-- ==== Sys2Proof/Machine/Flags.lean ====
section
/-!
DEFINITION. Every flag and tally computation of the Berth's arithmetic: what conversions count (R57), what Lathe
evaluations count (R166, R167, R177), Bench ownership (R151), and the rows a chain completes (R163).
-/

namespace Sys2Proof.Machine

/-- Counts what conversions of a Berth give in BR_FMT_TALLY (R57). Encodings of NaN count only where a store path wrote
them. -/
def Body.fmtTally (b : Body) (g : Nat) (t : Tally) (stored : Bool) : Body :=
  if t = {} then b
  else
    let b := b.bump (.brFmtTally g) Fld.brFmtTallySatCount t.sat
    let b := if stored then b.bump (.brFmtTally g) Fld.brFmtTallyNanCount t.nan else b
    let b := b.bump (.brFmtTally g) Fld.brFmtTallyBm40Sat t.bmSat
    b.bump (.brFmtTally g) Fld.brFmtTallyBm40Ftz t.bmFtz

/-- Counts a Lathe evaluation of a Berth, and one Lathe result of the context (R183, R57, R459). -/
def Body.latheTally (b : Body) (g slot : Nat) (r : LRes) : Body :=
  ((b.latheCount g r).fmtTally g { bmSat := r.bmSat, bmFtz := r.bmFtz } false).count slot 4 1

/-- A Berth beside its registers. -/
def Body.berth (b : Body) (g : Nat) : Berth := SMap.get b.berths {} g

/-- Changes a Berth. -/
def Body.updBerth (b : Body) (g : Nat) (f : Berth → Berth) : Body := { b with berths := SMap.upd b.berths {} g f }

/-- Rows that chains complete count in units of 256 (R163). -/
def Body.chainRow (b : Body) (g : Nat) : Body :=
  let n := (b.berth g).rows + 1
  if n ≥ 256 then (b.updBerth g fun x => { x with rows := n - 256 }).bump (.brJyBusy g) Fld.brJyBusyChainRows 1
  else b.updBerth g fun x => { x with rows := n }

/-- The region of a Berth's Bench. -/
def benchRegion (g : Nat) : Nat := 1800 + g

/-- A context is about to use the Bench: where another context's data, or none, lies there, it is zeroed first and becomes
the context's (R151). -/
def Body.benchTake (b : Body) (g ctx : Nat) : Body :=
  if b.getF (.brJyStat g) Fld.brJyStatBenchOwner = ctx then b
  else (b.zeroRegion (benchRegion g)).setF (.brJyStat g) Fld.brJyStatBenchOwner ctx

/-- The Bench is zeroed and has no owner (R151). -/
def Body.benchClear (b : Body) (g : Nat) : Body :=
  (b.zeroRegion (benchRegion g)).setF (.brJyStat g) Fld.brJyStatBenchOwner 0xFFFF

/-- The Bench's contents are lost and it has no owner (R151). -/
def Body.benchLose (b : Body) (g : Nat) : Body :=
  (b.loseRegion (benchRegion g)).setF (.brJyStat g) Fld.brJyStatBenchOwner 0xFFFF

/-- Counts a bank conflict in BR_CONFLICT_REC, which keeps the first (R98). -/
def Body.conflictRec (b : Body) (g : Nat) (k : Conflict) : Body :=
  let r : Reg := .brConflictRec g
  if b.flag r Fld.brConflictRecValid then b.setF r Fld.brConflictRecMore 1
  else
    let b := (b.setF r Fld.brConflictRecBank k.bank).setF r Fld.brConflictRecPortX k.portX
    let b := (b.setF r Fld.brConflictRecPortY k.portY).setF r Fld.brConflictRecSectorX k.sectorX
    ((b.setF r Fld.brConflictRecSectorY k.sectorY).setF r Fld.brConflictRecCycle k.cycle).setF r Fld.brConflictRecValid 1

end Sys2Proof.Machine
end

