/-- The memory block of a JLD or JST, with the checks of R110 (log entry 34 for PITCH), or the failure status. -/
def Body.jMem (b : Body) (fl : Flight) (g : Nat) (w : List Word) (write : Bool) : Except Nat JMem :=
  let (rows, cols, off, bench) := jBlock w
  let pitch := (w.getD 2 0).fld 47 0
  if bench then
    let f := benchFmt ((w.getD 0 0).fld 25 22)
    if off + (rows - 1) * pitch + elemBits f / 8 * cols ≤ 0x100000 then .ok ⟨benchBase g + off, f, pitch, false, none⟩
    else .error 0x11
  else
    match b.ownEntry fl.slot g ((w.getD 1 0).fld 63 38) write with
    | .error st => .error st
    | .ok e =>
      let cm := decide (e.layout = 2)
      let sc := if isMx e.fmt then opndAt e (ownLay e) 0 (off / 32) else none
      let m : JMem := ⟨e.base + off, e.fmt, pitch, cm, sc⟩
      let lines := if cm then cols else rows
      let span := (if cm then elemByte e.fmt (rows - 1) else elemByte e.fmt (cols - 1)) + unitBytes e.fmt
      if isMx e.fmt ∧ sc = none then .error 0x11
      else if (List.range lines).all fun i => b.accessOk e (off + i * pitch) span write then .ok m
      else .error 0x11

/-- Element (r, c) of a memory block widened to FP32 (R54). -/
def Body.jElem (b : Body) (m : JMem) (r c : Nat) : Nat :=
  let (a, k) := m.at r c
  let v := elemVal m.fmt (unitCode m.fmt (b.le a (unitBytes m.fmt)) k)
  toF32 (match m.scale with
    | some o => e8m0 v (b.byte (scaleAddr o.e 0 (o.r0 + r) (o.c0 + c))).toNat
    | none => v)

/-- A tile whose element (r, c) is given. -/
def tileOf (f : Nat → Nat → Nat) : List Nat := (List.range 1024).map fun i => f (i / 32) (i % 32)

/-- The fault of a tile-dialect memory access. -/
def Body.jFault (b : Body) (g : Nat) (fl : Flight) (w : List Word) (st : Nat) : Body :=
  b.runFault g fl st ((w.getD 1 0).fld 63 38) (32 * (w.getD 1 0).fld 37 18)

/-- Clamps of a memory format and rounding code of an instruction. -/
def jFmtClamps (w : List Word) (bench : Bool) : Nat :=
  let x := w.getD 0 0
  (if bench then diff (benchFmt (x.fld 25 22)) (x.fld 25 22) else 0) + (if x.fld 21 19 > 4 then 1 else 0)

/-- JLD (R153): loads a block into TD, the rest of which becomes +0. -/
def execJld (g : Fin 200) (w : List Word) (conflict : Option Conflict) (s : State) : Host.Outcome State Fault Refusal :=
  s.onBody fun b =>
    match b.tileRun g w 0x28 with
    | none => b
    | some fl =>
      match conflict with
      | some k => b.conflict g fl k
      | none =>
        let (rows, cols, _, bench) := jBlock w
        let b := b.clampCmd fl (if bench then diff (benchFmt ((w.getD 0 0).fld 25 22)) ((w.getD 0 0).fld 25 22) else 0)
        let b := if bench then b.benchTake g fl.cmd.ctx.toNat else b
        match b.jMem fl g w false with
        | .error st => b.jFault g fl w st
        | .ok m =>
          (b.setTile g ((w.getD 0 0).fld 49 45)
            (tileOf fun r c => if r < rows ∧ c < cols then b.jElem m r c else 0)).nextInstr g fl

/-- Stores one row of a tile block, converted, with its random bits from RG3 (R48-R53, R37, R272). -/
def Body.jStoreRow (b : Body) (g : Nat) (fl : Flight) (m : JMem) (mode : Nat) (sat : Bool) (r : Nat) (xs : List Nat) : Body :=
  let cs := List.range xs.length
  let (ds, b) := if mode = 4 ∧ sr1Fmt m.fmt then b.drawGroups [4 * g + 3] cs else ([], b)
  let bit (i : Nat) : Bool := (drawOf ds i).bit 0
  let (codes, sc, t) :=
    if isMx m.fmt then
      let (s, es, t) := mxBlock m.fmt mode (cs.map bit) (xs.map ofF32)
      (es, some s, t)
    else
      let rs := cs.map fun i => convElem m.fmt mode sat (bit i) (ofF32 (xs.getD i 0))
      (rs.map (·.1), none, rs.foldl (fun a p => a.plus p.2) {})
  let b := b.fmtTally g t true
  let els := cs.map fun i => let (a, k) := m.at r i; (a, k, codes.getD i 0)
  let (ecc, b) := (unitRuns m.fmt (b.packUnits m.fmt 0 els)).foldl (fun (p : Bool × Body) u =>
    let (e, b) := p.2.storePlain fl u.1 u.2
    (p.1 || e, b)) (false, b)
  let b := match sc, m.scale with
    | some v, some o => (b.storePlain fl (scaleAddr o.e 0 (o.r0 + r) o.c0) [BitVec.ofNat 8 v]).2
    | _, _ => b
  b.noteEcc fl.uid ecc

/-- JST (R153): stores a block of TA with conversion. -/
def execJst (g : Fin 200) (w : List Word) (s : State) : Host.Outcome State Fault Refusal :=
  s.onBody fun b =>
    match b.tileRun g w 0x29 with
    | none => b
    | some fl =>
      let x := w.getD 0 0
      let (rows, cols, _, bench) := jBlock w
      let b := b.clampCmd fl (jFmtClamps w bench)
      let b := if bench then b.benchTake g fl.cmd.ctx.toNat else b
      match b.jMem fl g w true with
      | .error st => b.jFault g fl w st
      | .ok m =>
        let t := b.tile g (x.fld 44 40)
        ((List.range rows).foldl (fun b r =>
          b.jStoreRow g fl m (min 4 (x.fld 21 19)) (x.bit 18) r ((t.drop (32 * r)).take cols)) b).nextInstr g fl

/-- The operation code of a JOP or VEC: codes above 0x10 are taken as LATHE (R138). -/
def laneCode (o : Nat) : Nat := if o = 0x0F then 0x0E else min o 0x10

/-- One element of a JOP or VEC: the result rounded to FMT and widened, and what it counts (R138, R153, R164). -/
def Body.laneElem (b : Body) (g slot bank op fn fmt mode : Nat) (sat : Bool) (q : Word) (x y z : Nat) : Nat × Body :=
  let (f, b) :=
    if op = 0x10 then
      let (f, l) := latheF32 (b.bank (b.partOfBerth g) bank) fn x y z
      (f, b.latheTally g slot l)
    else (laneOp op x y z (q.fld 7 0), b)
  let (f, t) := roundTo fmt mode sat (q.bit 0) f
  (f, b.fmtTally g t false)

/-- A FUNC field names a built-in or a Jig VALID in a bank (R179). -/
def Body.funcOk (b : Body) (g bank op fn : Nat) : Bool :=
  decide (op ≠ 0x10) || decide (funcOf fn < 0x40) || jigValid (b.bank (b.partOfBerth g) bank) (funcOf fn - 0x40)
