-- ==== Sys2Proof/Machine/Curve.lean ====
section
/-!
DEFINITION. ECDSA on brainpoolP384r1 (R403, R421, R424). The curve's constants and the algorithm are those of RFC 5639 and FIPS
186, which the spec names and does not restate (PRESUMED, log entry 8).
-/

namespace Sys2Proof.Machine

/-- The prime of the field. -/
def curveP : Nat :=
  0x8CB91E82A3386D280F5D6F7E50E641DF152F7109ED5456B412B1DA197FB71123ACD3A729901D1A71874700133107EC53

/-- The coefficient of x. -/
def curveA : Nat :=
  0x7BC382C63D8C150C3C72080ACE05AFA0C2BEA28E4FB22787139165EFBA91F90F8AA5814A503AD4EB04A8C7DD22CE2826

/-- The constant coefficient. -/
def curveB : Nat :=
  0x04A8C7DD22CE28268B39B55416F0447C2FB77DE107DCD2A62E880EA53EEB62D57CB4390295DBC9943AB78696FA504C11

/-- The base point. -/
def curveG : Nat × Nat :=
  (0x1D1C64F068CF45FFA2A63A81B7C13F6B8847A3E77EF14FE3DB7FCAFE0CBD10E8E826E03436D646AAEF87B2E247D4AF1E,
   0x8ABE1D7520F9C2A45CB1EB8E95CFD55262B70B29FEEC5864E19C054FF99129280E4646217791811142820341263C5315)

/-- The order of the base point, a prime. -/
def curveN : Nat :=
  0x8CB91E82A3386D280F5D6F7E50E641DF152F7109ED5456B31F166E6CAC0425A7CF3AB6AF6B7FC3103B883202E9046565

/-- `x` to the power of the low `k` bits of `e`, modulo `m`, times `acc`. -/
def powMod (m : Nat) : Nat → Nat → Nat → Nat → Nat
  | 0, _, _, acc => acc
  | k + 1, x, e, acc => powMod m k (x * x % m) (e / 2) (if e % 2 = 1 then acc * x % m else acc)

/-- The inverse modulo a prime of 384 bits. -/
def invMod (m x : Nat) : Nat := powMod m 384 (x % m) (m - 2) 1

/-- A point of the curve; none is the point at infinity. -/
abbrev CurvePt := Option (Nat × Nat)

/-- The sum of two points. -/
def curveAdd (s t : CurvePt) : CurvePt :=
  match s, t with
  | none, t => t
  | s, none => s
  | some (x1, y1), some (x2, y2) =>
    let go (l : Nat) : CurvePt :=
      let x := (l * l + (curveP - x1) + (curveP - x2)) % curveP
      some (x, (l * (x1 + (curveP - x)) + (curveP - y1)) % curveP)
    if x1 = x2 then
      if (y1 + y2) % curveP = 0 then none
      else go ((3 * x1 * x1 + curveA) * invMod curveP (2 * y1) % curveP)
    else go ((y2 + (curveP - y1)) * invMod curveP (x2 + (curveP - x1)) % curveP)

/-- The multiple of a point by the low `n` bits of a number, added to `acc`. -/
def curveMul : Nat → Nat → CurvePt → CurvePt → CurvePt
  | 0, _, _, acc => acc
  | n + 1, k, s, acc => curveMul n (k / 2) (curveAdd s s) (if k % 2 = 1 then curveAdd acc s else acc)

/-- A point of the curve in affine coordinates. -/
def onCurve (x y : Nat) : Bool :=
  decide (x < curveP ∧ y < curveP) && decide (y * y % curveP = (x * x * x + curveA * x + curveB) % curveP)

/-- ECDSA verification of a 96-byte signature (r, then s, big-endian) over a hash, with an uncompressed public key of 97 bytes (R403). -/
def ecdsaOk (key sig : List Byte) (z : BitVec 384) : Bool :=
  let x := ofBe ((key.drop 1).take 48)
  let y := ofBe ((key.drop 49).take 48)
  let r := ofBe (sig.take 48)
  let s := ofBe ((sig.drop 48).take 48)
  if key.headD 0 = 4 ∧ onCurve x y ∧ 1 ≤ r ∧ r < curveN ∧ 1 ≤ s ∧ s < curveN then
    let w := invMod curveN s
    match curveAdd (curveMul 384 (z.toNat * w % curveN) (some curveG) none) (curveMul 384 (r * w % curveN) (some (x, y)) none) with
    | some (v, _) => decide (v % curveN = r)
    | none => false
  else false

/-- The signature by a private scalar over a hash with a per-signature secret `k`; none where the secret gives a zero part and another must
be drawn. -/
def ecdsaSign (d k : Nat) (z : BitVec 384) : Option (List Byte) :=
  match curveMul 384 k (some curveG) none with
  | none => none
  | some (x, _) =>
    let r := x % curveN
    let s := invMod curveN k * (z.toNat + r * d) % curveN
    if r = 0 ∨ s = 0 then none else some (beBytes 48 r ++ beBytes 48 s)

end Sys2Proof.Machine
end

▶ Exercise aim:
Every line above from the line with "if isMx e.fmt ∧" to the line with "def Body.jFault (b", both included, must be reproduced exactly, and no other line may appear.

▶ Task response:
      if isMx e.fmt ∧ sc = none then .error 0x11
      else if (List.range lines).all fun i => b.accessOk e (off + i * pitch) span write then .ok m
      else .error 0x11

/-- Element (r, c) of a memory block widened to FP32 (R54). -/
def Body.jElem (b : Body) (m : JMem) (r c : Nat) : Nat :=
  let (a, k) := m.at r c
  let v := elemVal m.fmt (unitCode m.fmt (b.le a (unitBytes m.fmt)) k)
  toF32 (match m.scale with
    | some o => e8m0 v (b.byte (scaleAddr o.e 0 (o.r0 + r) (o.c0 + c))).toNat
    | none => v)

/-- A tile whose element (r, c) is given. -/
def tileOf (f : Nat → Nat → Nat) : List Nat := (List.range 1024).map fun i => f (i / 32) (i % 32)

/-- The fault of a tile-dialect memory access. -/
def Body.jFault (b : Body) (g : Nat) (fl : Flight) (w : List Word) (st : Nat) : Body :=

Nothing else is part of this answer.